*What needs to be done*
Output only the stretch of the listing that starts at the line containing "def Obligations.OperationFrame : Prop" and ends at the line containing "(Reg.resp ∉ writes", reproduced exactly with both ends.

*Recorded information*
-- ==== Sys2Proof/Machine/Lifecycle.lean ====
section
/-! DEFINITION. Machine/Lifecycle.lean: INIT, SETORIENT, GETW, GETH and PACKRGB (spec 45_lifecycle). -/

namespace Sys2Proof.Machine

/-- Steps 1 to 3 of INIT: GPIO setup, bus configuration, the panel reset pulse (45 R151). -/
def resetPulse (c : Cfg) : List BusEvent :=
  [.gpioSetup, .busConfig, .rst false, .wait c.resetLow, .rst true, .wait c.resetWait]

/-- Step 4 of INIT: one command transaction per table entry, then a wait if the entry has one (45 R151). -/
def tableEvents (table : List InitEntry) : List BusEvent :=
  table.flatMap fun e => cmdx e.cmd e.data ++ (if e.wait > 0 then [.wait e.wait] else [])

/-- The body of INIT: the nine steps of 45 R151 in order. -/
def State.initBody (s : State) : State :=
  let s := s.emit (resetPulse s.cfg)
  let s := s.emit (tableEvents s.cfg.initTable)
  let s := s.orientTo 0
  let s := s.rectfillBody s.screen Config.black
  let s := s.emit (cmdx s.cfg.dispon [])
  let s := s.fontfaceBody s.cfg.defaultFontBase
  s.home

/-- INIT (45 R151). -/
def execInit (s : State) : Host.Outcome State Fault Refusal :=
  .next s.initBody

/-- The scan-direction register value of an orientation (10_state R12, 45 R156). -/
def Cfg.orientValue (c : Cfg) (o : BitVec 2) : Byte := c.orientReg[o.toNat]

/-- The body of SETORIENT (45 R156): `o > 3` drops; the current orientation is not special. -/
def State.setorientBody (s : State) (o : Nat) : State :=
  if o > 3 then s.drop
  else
    let v : BitVec 2 := BitVec.ofNat 2 o
    ((s.emit (cmdx s.cfg.madctl [Cfg.orientValue s.cfg v])).orientTo v).home

/-- SETORIENT (45 R156). -/
def execSetorient (o : Nat) (s : State) : Host.Outcome State Fault Refusal :=
  .next (s.setorientBody o)

/-- GETW (45 R159): `W[15:0]`. -/
def execGetw (s : State) : Host.Outcome State Fault Refusal :=
  .next (s.respond (wrap16 s.w))

/-- GETH (45 R160): `H[15:0]`. -/
def execGeth (s : State) : Host.Outcome State Fault Refusal :=
  .next (s.respond (wrap16 s.h))

/-- PACKRGB (45 R163). -/
def execPackrgb (r g b : Byte) (s : State) : Host.Outcome State Fault Refusal :=
  .next (s.respond (rgb565 r g b))

end Sys2Proof.Machine
end

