-- ==== Sys2Proof/Certificates/Slice0/Obligations.lean ====
section
/-! DEFINITION. Certificates/Slice0/Obligations.lean: the statements for the provers. `W`, `H` are `s.w`, `s.h` (10_state R13)
throughout; a statement about a free value (GCOLOR, FONT_BASE, RESP, the latch after `rst`) holds for every value of it. -/

open Sys2Proof Sys2Proof.Machine Sys2Proof.Safety

/-! ### Encoding -/

/-- 30_encoding R63 to R65, R70: decoding the encoding of a well-formed operation gives it back, every operand at every
value its field admits. -/
def Obligations.DecodeOfEncode : Prop :=
  ∀ i : Instr, i.wellFormed = true → decode (encode i) = .instr i

/-- 30 R64, R65: what the decoder reads is well formed, and encoding it gives the word with its unused bits cleared. -/
def Obligations.EncodeOfDecode : Prop :=
  ∀ (w : CmdWord) (i : Instr), decode w = .instr i → i.wellFormed = true ∧ encode i = w &&& usedBits (fieldOpc w)

/-- 30 R66: bits an operation does not use have no effect, whatever they are; the assembler writes them as zero. -/
def Obligations.UnusedBitsHaveNoEffect : Prop :=
  (∀ w w' : CmdWord, w &&& usedBits (fieldOpc w) = w' &&& usedBits (fieldOpc w') → decode w = decode w') ∧
  ∀ i : Instr, encode i &&& ~~~(usedBits i.opcode) = 0

/-- 30 R67, R73: OPC alone decides; exactly the 236 values outside the table are reserved, and an idle block accepts a word
with a reserved OPC and completes it: it is idle again, with no event, no response and no register changed. -/
def Obligations.ReservedOpcodeIsSilentNoOp : Prop :=
  (∀ (w : CmdWord) (o : Byte), decode w = .reserved o ↔ o = w.extractLsb' 96 8 ∧
    o.toNat ∉ [0x01, 0x02, 0x03, 0x04, 0x05, 0x10, 0x20, 0x21, 0x30, 0x31, 0x32, 0x40, 0x41, 0x42, 0x50, 0x51, 0x52, 0x53,
      0x54, 0x55]) ∧
  ((List.range 256).countP fun o => decode (packWord (BitVec.ofNat 8 o) 0 0 0 0 0) == .reserved (BitVec.ofNat 8 o)) = 236 ∧
  ∀ (s : State) (w : CmdWord) (o : Byte), s.busy = false → s.queue = [] → s.host = [.issue w] → decode w = .reserved o →
    ∃ k, Host.Core.run Sys2Proof.core k s =
      .next { s with host := [], latch := w, respValid := false, respPending := false }

/-- 95_test_vectors 2.1: words of the spec, one of each family. -/
def Obligations.SpecWordsDecode : Prop :=
  decode 0x01FFFFFFFFFFFFFFFFFFFFFFFF = .instr .init ∧
  decode 0x10000A0064001400C800000000 = .instr (.setmask 10 100 20 200) ∧
  decode 0x20000001400000000000000000 = .instr (.scrolldef 0 320 0) ∧
  decode 0x30000A0014001E0028ABCDF800 = .instr (.rectfill 10 20 30 40 0xF800) ∧
  decode 0x42FFFB0003000C00030000FFFF = .instr (.line (-5) 3 12 3 0xFFFF) ∧
  decode 0x53FF41DEADBEEFCAFE12345678 = .instr (.putchar 0x41)

/-! ### The step -/

/-- 30 R60, 10_state R27, R28: an idle block to which a word is presented accepts it: the word is latched, BUSY becomes 1,
the host's move is over, and the step is `exec` of the decoded operation there. -/
def Obligations.StepRunsDecodedInstruction : Prop :=
  ∀ (s : State) (w : CmdWord) (rest : List HostMove) (i : Instr),
    s.busy = false → s.host = .issue w :: rest → decode w = .instr i →
    step s = exec i { s with host := rest, latch := w, busy := true, respValid := false, respPending := false }

/-- 30 R60: while `cmd_ready = 0` the block ignores the command port, and the host holds its word. -/
def Obligations.BusyBlockIgnoresCommandPort : Prop :=
  ∀ (s : State) (w : CmdWord) (rest : List HostMove), s.busy = true →
    ∃ t, step { s with host := [] } = .next t ∧ t.host = [] ∧ t.latch = s.latch ∧
      step { s with host := .issue w :: rest } = .next { t with host := .issue w :: rest }

/-- 10_state R25, R28: a busy block emits the events of Q in order, one a step, and is then idle; the registers keep their
values. With Q empty it takes one step (log 5). -/
def Obligations.QueueDrainsInOrder : Prop :=
  ∀ s : State, s.busy = true → hostSteady s = true →
    Host.Core.run Sys2Proof.core (max 1 s.queue.length) s =
      .next { s with
        lines := s.queue.foldl Lines.after s.lines
        emitted := s.queue.reverse ++ s.emitted
        queue := []
        busy := false
        respValid := s.respPending
        respPending := false }

/-- 10_state R28, 20_memory R53, 30 R60: a list of words presented to an idle block runs as the big steps `Exec` one after
the other; the block is idle at the end. -/
def Obligations.ProgramRunsAsBigSteps : Prop :=
  ∀ (ws : List CmdWord) (s : State), s.busy = false → s.queue = [] → s.host = ws.map .issue →
    ∃ k, Host.Core.run Sys2Proof.core k s = .next (s.operateAll ws) ∧
      (s.operateAll ws).busy = false ∧ (s.operateAll ws).queue = [] ∧ (s.operateAll ws).host = []

/-- 30 R61: each of the five operations that return a value raises `resp_valid` for one step when it completes, with the
value in RESP; no other operation marks a response. The instant of the pulse is log 6. -/
def Obligations.RespValidIsOnePulse : Prop :=
  (∀ (s : State) (w : CmdWord) (i : Instr), s.busy = false → s.queue = [] → s.host = [.issue w] → decode w = .instr i →
    Reg.resp ∈ writes i →
    ∃ t1 t2 t3, step s = .next t1 ∧ step t1 = .next t2 ∧ step t2 = .next t3 ∧
      t1.respValid = false ∧ t1.busy = true ∧ t2.respValid = true ∧ t2.busy = false ∧ t3.respValid = false ∧
      t2.responded = t2.resp :: s.responded ∧ t3.resp = t2.resp ∧ t3.busy = false) ∧
  ∀ (i : Instr) (s t : State), Reg.resp ∉ writes i → exec i s = .next t →
    t.respPending = s.respPending ∧ t.respValid = s.respValid

/-- 60_exceptions R165: `Exec` is total: every operation in every state yields a next state, at most one response and events
that join Q; and every step of every state yields a next state. -/
def Obligations.EveryStepCompletes : Prop :=
  (∀ (i : Instr) (s : State), ∃ t es, exec i s = .next t ∧ t.queue = s.queue ++ es ∧
    (t.responded = s.responded ∨ t.responded = t.resp :: s.responded)) ∧
  ∀ s : State, ∃ t, step s = .next t

/-! ### Reset and invariants -/

/-- 10_state R33, 70 R186: block reset, also in mid-operation, gives every register its value "after rst" (GCOLOR,
FONT_BASE, RESP and the latch are unspecified and not constrained), empties Q and emits nothing. What else it leaves alone
is log 17. -/
def Obligations.BlockResetValues : Prop :=
  ∀ (s : State) (rest : List HostMove), s.host = .rst :: rest →
    ∃ t, step s = .next t ∧ t.orient = 0 ∧
      t.mask = { l := 0, r := s.cfg.panelW - 1, t := 0, b := s.cfg.panelH - 1 } ∧
      t.penX = 0 ∧ t.penY = 0 ∧ t.curX = 0 ∧ t.curY = 0 ∧ t.fontValid = false ∧ t.fw = 0 ∧ t.fh = 0 ∧
      t.lines = { sel := false, dc := true, rstn := true } ∧ t.busy = false ∧ t.queue = [] ∧ t.respValid = false ∧
      t.emitted = s.emitted ∧ t.responded = s.responded ∧ t.cfg = s.cfg ∧
      (∀ a, t.fontAt a = s.fontAt a) ∧ (∀ a, t.srcAt a = s.srcAt a) ∧ t.host = rest

/-- 10_state R33: the state after reset has the values "after rst" for its own configuration, whichever that is. -/
def Obligations.ResetStateValues : Prop :=
  State.reset.orient = 0 ∧
  State.reset.mask = { l := 0, r := State.reset.cfg.panelW - 1, t := 0, b := State.reset.cfg.panelH - 1 } ∧
  State.reset.penX = 0 ∧ State.reset.penY = 0 ∧ State.reset.curX = 0 ∧ State.reset.curY = 0 ∧
  State.reset.fontValid = false ∧ State.reset.fw = 0 ∧ State.reset.fh = 0 ∧
  State.reset.lines = { sel := false, dc := true, rstn := true } ∧ State.reset.busy = false ∧ State.reset.queue = []

/-- The invariants hold at reset: 10_state R14, R20, R22, R31 (collected in R32, which the spec marks [derived]), 41 R97,
R98. -/
def Obligations.ResetMeetsInvariants : Prop :=
  inv State.reset = true ∧ trafficGood State.reset = true

/-- 10_state R14, R20, R22, R31 (collected in R32, which the spec marks [derived]): every step, from every state that meets
it, keeps the invariant: the mask on the screen, the font registers true to FONT or zero, SEL = 0 and DC = RSTN = 1 once Q
is empty, Q empty when idle, both memories in canonical form. -/
def Obligations.StepKeepsInvariant : Prop :=
  ∀ s t : State, inv s = true → step s = .next t → inv t = true

/-- 41 R98, 70 R193 and the grammar of 41 R95 (marked [derived] there): no step but a block reset in mid-operation makes the
bus traffic, emitted and pending, break the trace grammar or carry a window transaction with the wrong number of pixel
words. -/
def Obligations.StepKeepsTrafficGood : Prop :=
  ∀ s t : State, inv s = true → trafficGood s = true → (s.rstAsserted = true → s.busy = false) →
    step s = .next t → trafficGood t = true

/-- 41 R95 (the spec marks it [derived: from R97, R103 to R105, R151, R156]): the trace of every operation matches the
grammar, and (R98) every window in it has an exact pixel count. -/
def Obligations.OperationTraceIsWellFormed : Prop :=
  ∀ (i : Instr) (s t : State), maskInv s = true → s.queue = [] → exec i s = .next t →
    wellFramed t.queue = true ∧ exactCounts t.cfg t.queue = true

/-- 10_state R34 (write half; the spec marks the table [derived] from the operation rules): an operation writes no register
that the access table does not give it, and no other state: configuration, every byte of FONT, every word of SRC, the lines,
BUSY, the latch, the trace, the host. It adds events to Q and takes none away; the silent operations add none. -/
def Obligations.OperationFrame : Prop :=
  ∀ (i : Instr) (s t : State), exec i s = .next t →
    (Reg.orient ∉ writes i → t.orient = s.orient) ∧
    (Reg.mask ∉ writes i → t.maskL = s.maskL ∧ t.maskR = s.maskR ∧ t.maskT = s.maskT ∧ t.maskB = s.maskB) ∧
    (Reg.pen ∉ writes i → t.penX = s.penX ∧ t.penY = s.penY) ∧
    (Reg.cur ∉ writes i → t.curX = s.curX ∧ t.curY = s.curY) ∧
    (Reg.gcolor ∉ writes i → t.gcolor = s.gcolor) ∧
    (Reg.fontValid ∉ writes i → t.fontValid = s.fontValid) ∧
    (Reg.fontBase ∉ writes i → t.fontBase = s.fontBase) ∧
    (Reg.cell ∉ writes i → t.fw = s.fw ∧ t.fh = s.fh) ∧
    (Reg.resp ∉ writes i → t.resp = s.resp ∧ t.responded = s.responded) ∧
    t.cfg = s.cfg ∧ (∀ a, t.fontAt a = s.fontAt a) ∧ (∀ a, t.srcAt a = s.srcAt a) ∧
    t.lines = s.lines ∧ t.busy = s.busy ∧ t.respValid = s.respValid ∧ t.latch = s.latch ∧ t.emitted = s.emitted ∧
    t.host = s.host ∧ t.draws = s.draws ∧
    (∃ es, t.queue = s.queue ++ es ∧ (silent i = true → es = []))

/-- 10_state R34 (read half; the spec marks the table [derived] from the operation rules): an operation that the access
table lets neither read nor write the mask, the pen, the cursor or GCOLOR does the same whatever that register holds, and
leaves it there. -/
def Obligations.UnreadRegistersDoNotMatter : Prop :=
  ∀ (i : Instr) (s t : State), exec i s = .next t →
    (∀ l r u b : Half, Reg.mask ∉ reads i → Reg.mask ∉ writes i →
      exec i { s with maskL := l, maskR := r, maskT := u, maskB := b } =
        .next { t with maskL := l, maskR := r, maskT := u, maskB := b }) ∧
    (∀ x y : Half, Reg.pen ∉ reads i → Reg.pen ∉ writes i →
      exec i { s with penX := x, penY := y } = .next { t with penX := x, penY := y }) ∧
    (∀ x y : Half, Reg.cur ∉ reads i → Reg.cur ∉ writes i →
      exec i { s with curX := x, curY := y } = .next { t with curX := x, curY := y }) ∧
    (∀ g : BitVec 32, Reg.gcolor ∉ reads i → Reg.gcolor ∉ writes i →
      exec i { s with gcolor := g } = .next { t with gcolor := g })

*Exercise result*
def Obligations.OperationFrame : Prop :=
  ∀ (i : Instr) (s t : State), exec i s = .next t →
    (Reg.orient ∉ writes i → t.orient = s.orient) ∧
    (Reg.mask ∉ writes i → t.maskL = s.maskL ∧ t.maskR = s.maskR ∧ t.maskT = s.maskT ∧ t.maskB = s.maskB) ∧
    (Reg.pen ∉ writes i → t.penX = s.penX ∧ t.penY = s.penY) ∧
    (Reg.cur ∉ writes i → t.curX = s.curX ∧ t.curY = s.curY) ∧
    (Reg.gcolor ∉ writes i → t.gcolor = s.gcolor) ∧
    (Reg.fontValid ∉ writes i → t.fontValid = s.fontValid) ∧
    (Reg.fontBase ∉ writes i → t.fontBase = s.fontBase) ∧
    (Reg.cell ∉ writes i → t.fw = s.fw ∧ t.fh = s.fh) ∧
    (Reg.resp ∉ writes i → t.resp = s.resp ∧ t.responded = s.responded) ∧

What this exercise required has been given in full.